-- Records for this exercise follows --

-- ==== Sys2Proof/Tests/Slice0.lean ====
section
/-! SUPPORT. Tests. Expected values come from spec/95_test_vectors.md (the vector's id stands at each test) or are worked out by hand
from the rule named there. The witnesses at the end meet the hypotheses of the statements they are named after. -/

set_option maxRecDepth 20000

namespace Sys2Proof.Machine.Tests

/-- The block after reset under the reference configuration. -/
def rc : State := State.launch referenceConfig

/-- The block with another layout of the reply. -/
def rcInnerFirst : State := State.launch { referenceConfig with rxLayout := .innerThenLen }

/-- The block without the strict length check. -/
def rcLoose : State := State.launch { referenceConfig with rxStrictLength := false }

/-- The response to one request. -/
def ask (s : State) (cw : CommandWord) (a b : Operand) (in0 : List Byte) : Option Response :=
  match s.serve ⟨cw, a, b, in0⟩ with
  | .next t => t.response
  | _ => none

/-- The accumulators after one request. -/
def accsAfter (s : State) (cw : CommandWord) (a : Operand) (in0 : List Byte) : Option (BitVec 8 × BitVec 16 × BitVec 32) :=
  match s.serve ⟨cw, a, 0, in0⟩ with
  | .next t => some t.accs
  | _ => none

/-- An operation that completes. -/
def ok (r0 : Scalar) (r1 : Scalar := 0) (out : List Byte := []) : Option Response := some ⟨.ok, r0, r1, out⟩

/-- An operation that raises a status. -/
def bad (x : Status) : Option Response := some ⟨x, 0, 0, []⟩

/-- The reply of vector VD1. -/
def vd1 : List Byte := [0xAA, 0x55, 0x56, 0x04, 0x10, 0x76, 0xC2, 0x0F]

/-- The command frame of vector VX2. -/
def vx2 : List Byte := [0xC9, 0x36, 0xB8, 0x47, 0x56, 0x10, 0x03, 0x01, 0x02, 0x03, 0x7F, 0x47]

/-- The ASCII codes of "123456789". -/
def digits : List Byte := [0x31, 0x32, 0x33, 0x34, 0x35, 0x36, 0x37, 0x38, 0x39]

/-! ### Well-formedness: what is accepted, and one ill-formed term for each check -/

theorem referenceConfig_wellFormed : referenceConfig.WellFormed := by
  refine ⟨by decide, by decide, fun n => ?_, by decide⟩
  simp only [Config.replyLenOf, Config.arrangementOf, referenceConfig, tableAt_byteTable]
  split <;> simp [Config.legacyMagic]

theorem test_wf_refuses_empty_magic : ¬ LegacyMagicOk [] := by decide

theorem test_wf_refuses_nine_byte_magic : ¬ LegacyMagicOk [1, 2, 3, 4, 5, 6, 7, 8, 9] := by decide

theorem test_wf_refuses_empty_magic_a : ¬ { referenceConfig with legacyRxMagicA := [] }.WellFormed :=
  fun h => absurd h.1 (by decide)

theorem test_wf_refuses_empty_magic_b : ¬ { referenceConfig with legacyRxMagicB := [] }.WellFormed :=
  fun h => absurd h.2.1 (by decide)

theorem test_wf_refuses_reply_length_zero : ¬ { referenceConfig with legacyReplyLen := byteTable fun _ => 0 }.WellFormed := by
  intro h
  have := (h.2.2.1 0).1
  simp [Config.replyLenOf] at this

theorem test_wf_refuses_reply_length_65536 :
    ¬ { referenceConfig with legacyReplyLen := byteTable fun _ => 65536 }.WellFormed := by
  intro h
  have := (h.2.2.1 0).2.1
  simp [Config.replyLenOf] at this

theorem test_wf_refuses_reply_shorter_than_magic :
    ¬ { referenceConfig with legacyReplyLen := byteTable fun _ => 1 }.WellFormed := by
  intro h
  have := (h.2.2.1 0).2.2
  simp [Config.replyLenOf, Config.arrangementOf, Config.legacyMagic, referenceConfig] at this

theorem test_wf_refuses_small_buffer : ¬ { referenceConfig with maxBuf := 32776 }.WellFormed :=
  fun h => absurd h.2.2.2 (by decide)

theorem test_wf_refuses_long_request : ¬ Request.WellFormed { referenceConfig with maxBuf := 3 } ⟨0, 0, 0, [1, 2, 3, 4]⟩ := by
  decide

/-! ### The command word (the words of every operation stand in Decode.lean) -/

theorem test_reserved_opcode : decode 0x1700 = .error .reservedOpcode := by decide
theorem test_reserved_opcode_zero : decode 0x0000 = .error .reservedOpcode := by decide
theorem test_reserved_width_code : decode 0x7003 = .error .reservedModifier := by decide
theorem test_reserved_modifier_bit : decode 0x7008 = .error .reservedModifier := by decide
theorem test_plain_modifier : decode 0x2101 = .error .reservedModifier := by decide
theorem test_table_word : decodeTableWord 16 0x7105 = some .intPackS16 := by decide
theorem test_fetch : step (rc.withFetchWord 16 0x3000) = exec .crc32Clr (rc.present ⟨0x3000, 0, 0, []⟩ []) := rfl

-- Records for this exercise concluded --

Begin at the line above that has "theorem test_wf_refuses_small_buffer : ¬" and stop after the line that has "theorem test_table_word : decodeTableWord", copying each line exactly and adding nothing else.

theorem test_wf_refuses_small_buffer : ¬ { referenceConfig with maxBuf := 32776 }.WellFormed :=
  fun h => absurd h.2.2.2 (by decide)

theorem test_wf_refuses_long_request : ¬ Request.WellFormed { referenceConfig with maxBuf := 3 } ⟨0, 0, 0, [1, 2, 3, 4]⟩ := by
  decide

/-! ### The command word (the words of every operation stand in Decode.lean) -/

theorem test_reserved_opcode : decode 0x1700 = .error .reservedOpcode := by decide
theorem test_reserved_opcode_zero : decode 0x0000 = .error .reservedOpcode := by decide
theorem test_reserved_width_code : decode 0x7003 = .error .reservedModifier := by decide
theorem test_reserved_modifier_bit : decode 0x7008 = .error .reservedModifier := by decide
theorem test_plain_modifier : decode 0x2101 = .error .reservedModifier := by decide
theorem test_table_word : decodeTableWord 16 0x7105 = some .intPackS16 := by decide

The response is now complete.